Author: Christophe Biocca 2014-04-24 14:47:35
Published on: 2014-04-24T14:47:35+00:00
The enforcement of widespread censorship rules could become a serious issue for Bitcoin miners. Coinbase confiscations, in particular, would be a worse mechanism for enforcement than simple orphaning, as the latter loses its power when transaction miners build up over time without losing their usefulness. In a scenario where 75% of hashpower is coerced into stealing or burning the coinbases of miners who allow transactions to and from certain addresses, the remaining 25% would mine according to the enforced rules most of the time. They would accept banned transactions paying them with an output and keep them in an ever-accumulating pool. When there are enough transactions to make it worth their while, they would mine a block filled with them.Miners that don't orphan the block would make money, and retaliating further wouldn't be possible because the anonymous block could be published without being tied to their previous identity. The mechanism is tailored to blocking time-sensitive transactions that need to be confirmed soon, such as double spending. However, it's uncertain if there are other good examples of this kind of censorship. In a dystopian future, orphaning would be the primary enforcement mechanism, as it would be foolish to rely on coinbase reallocation/burning for this task when existing tools work much better.

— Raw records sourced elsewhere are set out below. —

-- ==== Sys2Proof/Machine/Aproth.lean ====
section
/-! DEFINITION. The bytes and symbols of Aproth-1 (08_forme_codes, Tables 9.6, 10.2 and 10.3): the field GF(2^10), the Reed-Solomon codes,
row identifiers and frames, forme headers and ledgers, directory checkpoints and colophons. -/

namespace Sys2Proof.Machine

/-! ### GF(2^10) (R163) -/

/-- Multiplication by α. -/
def gf10x (a : Nat) : Nat := if a / 512 % 2 = 1 then (a * 2 % 1024) ^^^ 9 else a * 2 % 1024

/-- Product over the lowest `k` bits of the second factor. -/
def gf10mulAux (a b : Nat) : Nat → Nat
  | 0 => 0
  | k + 1 => gf10x (gf10mulAux a (b / 2) k) ^^^ (if b % 2 = 1 then a else 0)

/-- Product in GF(2^10). -/
def gf10mul (a b : Nat) : Nat := gf10mulAux a b 10

/-- α^j. -/
def alpha : Nat → Nat
  | 0 => 1
  | j + 1 => gf10x (alpha j)

/-! ### Reed-Solomon remainders (R169, R170, R172, R179) -/

/-- A polynomial times (x + a), coefficients from the highest down. -/
def polyTimes (p : List Nat) (a : Nat) : List Nat := (p ++ [0]).zipWith (fun x y => x ^^^ y) (0 :: p.map (gf10mul a))

/-- The generator (x + α) … (x + α^n), coefficients from the highest down. -/
def rsGen : Nat → List Nat
  | 0 => [1]
  | n + 1 => polyTimes (rsGen n) (alpha (n + 1))

/-- One symbol into the division by a generator without its leading 1. -/
def rsStep (g : List Nat) (st : List Nat) (x : Nat) : List Nat :=
  let fb := x ^^^ st.headD 0
  (st.drop 1 ++ [0]).zipWith (fun s c => s ^^^ gf10mul fb c) g

/-- The `n` check symbols of information symbols, coefficient of the highest power first. -/
def rsChecks (n : Nat) (info : List Nat) : List Nat :=
  let g := (rsGen n).drop 1
  info.foldl (rsStep g) (List.replicate n 0)

/-- The syndrome of a codeword at α^i. -/
def rsSyndrome (cw : List Nat) (i : Nat) : Nat := cw.foldl (fun acc x => gf10mul acc (alpha i) ^^^ x) 0

/-- The check symbols that L1 adds to a row, and L2 to a column of the data area. -/
def l1Checks (row : List Nat) : List Nat := rsChecks 48 row
def l2Checks (col : List Nat) : List Nat := rsChecks 16 col
/-- The four parity symbols of L3 at one span index: members in order, absent ones zero. -/
def l3Checks (members : List Nat) : List Nat := rsChecks 4 (members ++ List.replicate (32 - members.length) 0)

/-- The sum of two lists of symbols, the shorter one as if it went on with zeros. -/
def addSyms : List Nat → List Nat → List Nat
  | [], b => b
  | a, [] => a
  | x :: a, y :: b => (x ^^^ y) :: addSyms a b

/-- A list of symbols, each times a constant. -/
def scaleSyms (c : Nat) (p : List Nat) : List Nat := p.map (gf10mul c)

/-- The fixed remainder of x^(35 − i) by the generator of L3, coefficient of x^3 first (R179). -/
def l3Rem (i : Nat) : List Nat := rsChecks 4 (List.replicate i 0 ++ [1] ++ List.replicate (31 - i) 0)

/-- The L3 accumulator after member `i`: the four parity spans so far, each with the member's span times its coefficient added (R179). -/
def l3Add (acc : List (List Nat)) (i : Nat) (span : List Nat) : List (List Nat) :=
  (List.range 4).map (fun j => addSyms (acc.getD j []) (scaleSyms ((l3Rem i).getD j 0) span))

/-! ### Packing, rows and frames (R164, R165, R171 to R173) -/

/-- Five bytes as four symbols, most significant bit first. -/
def pack5 (bs : List Byte) : List Nat :=
  let v := beNat (bs ++ zeros (5 - bs.length))
  [v / 2 ^ 30 % 1024, v / 2 ^ 20 % 1024, v / 2 ^ 10 % 1024, v % 1024]

/-- Bytes as symbols, at most `n` groups of five. -/
def packSymbols : Nat → List Byte → List Nat
  | 0, _ => []
  | n + 1, bs => if bs.isEmpty then [] else pack5 (bs.take 5) ++ packSymbols n (bs.drop 5)

/-- Four symbols as five bytes. -/
def unpack4 (ss : List Nat) : List Byte :=
  beBytes 5 (ss.getD 0 0 * 2 ^ 30 + ss.getD 1 0 * 2 ^ 20 + ss.getD 2 0 * 2 ^ 10 + ss.getD 3 0)

/-- Symbols as bytes, at most `n` groups of four. -/
def unpackSymbols : Nat → List Nat → List Byte
  | 0, _ => []
  | n + 1, ss => if ss.isEmpty then [] else unpack4 (ss.take 4) ++ unpackSymbols n (ss.drop 4)

/-- The 192,000 bytes of a data area. -/
def dataArea (header payload : List Byte) : List Byte := header ++ payload ++ zeros (191488 - payload.length)

/-- Row `r` of the data area's symbols, and column `s`. -/
def areaRow (syms : List Nat) (r : Nat) : List Nat := (syms.drop (960 * r)).take 960
def areaColumn (syms : List Nat) (s : Nat) : List Nat := (List.range 160).map (fun r => syms.getD (960 * r + s) 0)

/-- The 176 rows of a forme of 1,008 symbols each (Table 8.2). -/
def formeRows (syms : List Nat) : List (List Nat) :=
  let cols := (List.range 960).map (fun s => l2Checks (areaColumn syms s))
  let data := (List.range 160).map (areaRow syms)
  let par := (List.range 16).map (fun i => cols.map (fun c => c.getD i 0))
  (data ++ par).map (fun r => r ++ l1Checks r)

/-- The row identifier I0, I1, P0, P1 (R172). -/
def rowId (r rewrite folio : Nat) : List Nat :=
  let i0 := rewrite % 4 * 256 + r % 256
  let i1 := folio % 1024
  [i0, i1] ++ rsChecks 2 [i0, i1]

/-- A row frame of 1,024 symbols (Table 8.6). -/
def rowFrame (r rewrite folio : Nat) (row : List Nat) : List Nat :=
  List.replicate 8 0x155 ++ [0x3C7, 0x0E1, 0x36A, 0x093] ++ rowId r rewrite folio ++ row

/-- The track of its slot that carries a row (R173). -/
def rowTrack (r : Nat) : Nat := r % 16

/-- The L3 span of a data area (R179): data-area indices from 409 on. -/
def l3Span (syms : List Nat) : List Nat := syms.drop 409

/-- The span of a forme: the parity bits of header byte 511 and the payload. -/
def Forme.span (f : Forme) : List Nat := l3Span (packSymbols 38400 (dataArea (zeros 511 ++ [BitVec.ofNat 8 f.lead]) f.payload))

/-- Header byte 511 and the payload that a span makes. -/
def spanBytes (span : List Nat) : List Byte := ((unpackSymbols 38400 (List.replicate 409 0 ++ span)).take 192000).drop 511

/-! ### Forme headers (Tables 8.3 and 8.4) -/

/-- The code of a kind. -/
def FKind.code : FKind → Nat
  | .data => 1
  | .directory => 2
  | .parity => 3
  | .colophon => 4
  | .filler => 5

/-- All ones in 40 bits: no folio, no group. -/
def noFolio : Nat := 2 ^ 40 - 1

/-- Payload length of the header. -/
def Forme.payloadLength (f : Forme) : Nat := if f.kind = .parity then 0 else f.payload.length

/-- The header of a copy at a place, with the volume's identifier (Table 8.3); byte 511 holds parity bits in parity formes only. -/
def Forme.header (f : Forme) (vid : W64) (sess : Nat) (adopted : Bool) (sheaf position slot : Nat) : List Byte :=
  let body := beBytes 4 0x41503146 ++ [1, BitVec.ofNat 8 f.kind.code, f.flags, BitVec.ofNat 8 f.rewrite] ++ beBytes 5 f.folio
    ++ [BitVec.ofNat 8 f.member] ++ beBytes 5 f.groupBase ++ [0] ++ beBytes 2 sheaf ++ [BitVec.ofNat 8 slot, 0] ++ beBytes 4 position
    ++ beBytes 4 f.payloadLength ++ stampOnTape sess adopted f.stamp ++ beBytes 8 vid.toNat ++ beBytes 8 f.streamOff
    ++ beBytes 4 f.firstRec ++ beBytes 5 f.lastCkpt ++ zeros 7 ++ (f.ledger ++ zeros (336 - f.ledger.length)) ++ zeros 88
  body ++ beBytes 4 (crc32c body) ++ zeros 3 ++ [BitVec.ofNat 8 f.lead]

/-- The group ledger of parity formes (bytes 80 to 415). -/
def ledgerBytes (ms : List Forme) (recordBase directoryBase : Nat) (close : List Byte) : List Byte :=
  let pad := fun (n : Nat) (b : List Byte) => b ++ zeros (n - b.length)
  [BitVec.ofNat 8 ms.length, 0, 0, 0] ++ beBytes 8 recordBase ++ beBytes 8 directoryBase ++ close ++ zeros 12
    ++ pad 128 (ms.flatMap (fun m => beBytes 4 m.payload.length)) ++ pad 32 (ms.map (fun m => BitVec.ofNat 8 m.kind.code))
    ++ pad 128 (ms.flatMap (fun m => beBytes 4 m.firstRec))

/-! ### Directory checkpoints (Tables 10.2 and 10.3) -/

/-- An entry's 64 bytes. -/
def DirEntry.bytes (adopted : Bool) : DirEntry → List Byte
  | .extent flags obj off recOff ctOff len sess s size =>
    [1, BitVec.ofNat 8 flags] ++ beBytes 6 off ++ beBytes 8 obj.toNat ++ beBytes 8 recOff ++ beBytes 4 ctOff ++ beBytes 4 len
      ++ stampOnTape sess adopted s ++ beBytes 6 size ++ zeros 10
  | .delete obj sess s => [2] ++ zeros 7 ++ beBytes 8 obj.toNat ++ zeros 16 ++ stampOnTape sess adopted s ++ zeros 16
  | .marker obj off len sess s =>
    [3, 0] ++ beBytes 6 off ++ beBytes 8 obj.toNat ++ beBytes 6 len ++ zeros 10 ++ stampOnTape sess adopted s ++ zeros 16
  | .locator base sheaf position slot k recordBase directoryBase =>
    [4, 0] ++ beBytes 2 sheaf ++ beBytes 4 position ++ beBytes 5 base ++ [BitVec.ofNat 8 slot, BitVec.ofNat 8 k, 0] ++ beBytes 8 recordBase
      ++ beBytes 8 directoryBase ++ zeros 32
  | .stripe role k m number base =>
    [5, BitVec.ofNat 8 role, BitVec.ofNat 8 k, BitVec.ofNat 8 m] ++ zeros 4 ++ beBytes 8 number ++ beBytes 5 base ++ zeros 43

/-- A checkpoint in the directory stream: header, entries and trailer. `prev` is the folio, slot, sheaf and position of the previous
checkpoint's first forme. -/
def ckptBytes (adopted : Bool) (c : Ckpt) (prev : Nat × Nat × Nat × Nat) (nextFolio : Nat) : List Byte :=
  let n := c.entries.length
  let head := [0x10, BitVec.ofNat 8 (b2n c.isBase)] ++ beBytes 2 c.session ++ beBytes 4 n ++ beBytes 8 c.number
    ++ stampOnTape c.session adopted c.request ++ beBytes 5 prev.1 ++ beBytes 1 prev.2.1 ++ beBytes 2 prev.2.2.1 ++ beBytes 4 prev.2.2.2
    ++ beBytes 8 c.recordLen ++ beBytes 5 nextFolio ++ zeros 7
  let body := head ++ c.entries.flatMap (DirEntry.bytes adopted) ++ [0x11, 0, 0, 0] ++ beBytes 4 n ++ beBytes 8 c.number ++ zeros 44
  body ++ beBytes 4 (crc32c body)

/-! ### The colophon (Table 9.6) -/

/-- The 256-byte payload of a colophon. -/
def Colophon.bytes (c : Colophon) (positions groupSize : Nat) (stamp : List Byte) : List Byte :=
  let body := beBytes 4 0x434F4C4F ++ [1, BitVec.ofNat 8 (b2n c.sealed)] ++ beBytes 2 c.session ++ beBytes 8 c.volumeId.toNat
    ++ beBytes 5 c.nextFolio ++ [0] ++ beBytes 2 c.endSheaf ++ beBytes 4 c.endPos ++ beBytes 4 positions ++ beBytes 8 c.recordLen
    ++ beBytes 8 c.directoryLen ++ beBytes 8 c.nativeUsed ++ beBytes 5 c.ckptFolio ++ beBytes 1 c.ckptPlace.2.2 ++ beBytes 2 c.ckptPlace.1
    ++ beBytes 4 c.ckptPlace.2.1 ++ stamp ++ beBytes 4 c.len ++ beBytes 2 0x0409 ++ beBytes 2 0x03F0 ++ beBytes 2 0x03C0 ++ beBytes 2 0x00B0
    ++ beBytes 2 0x00A0 ++ [0x24, 0x20, 0x01] ++ beBytes 1 groupSize ++ beBytes 2 0x0400 ++ beBytes 4 0x00011300 ++ [1]
    ++ beBytes 1 c.blockCode ++ [0x08, 0x10] ++ zeros 140
  body ++ beBytes 4 (crc32c body)

end Sys2Proof.Machine
end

It's also important to note that this mechanism is especially useful for blocking time-sensitive transactions, where total out-of-band fees can't build up over time.Mike Hearn's suggestion of deleting/stealing coinbases if miners don't identify themselves is seen as a huge leap. The majority of miners deciding that double spending needs tougher enforcement doesn't necessarily imply that all miners should identify themselves, as those are unrelated issues. Unsupported "obvious next step" arguments like this one can be applied to any proposal in any walk of life and sound absurd because they're not obvious or even logical.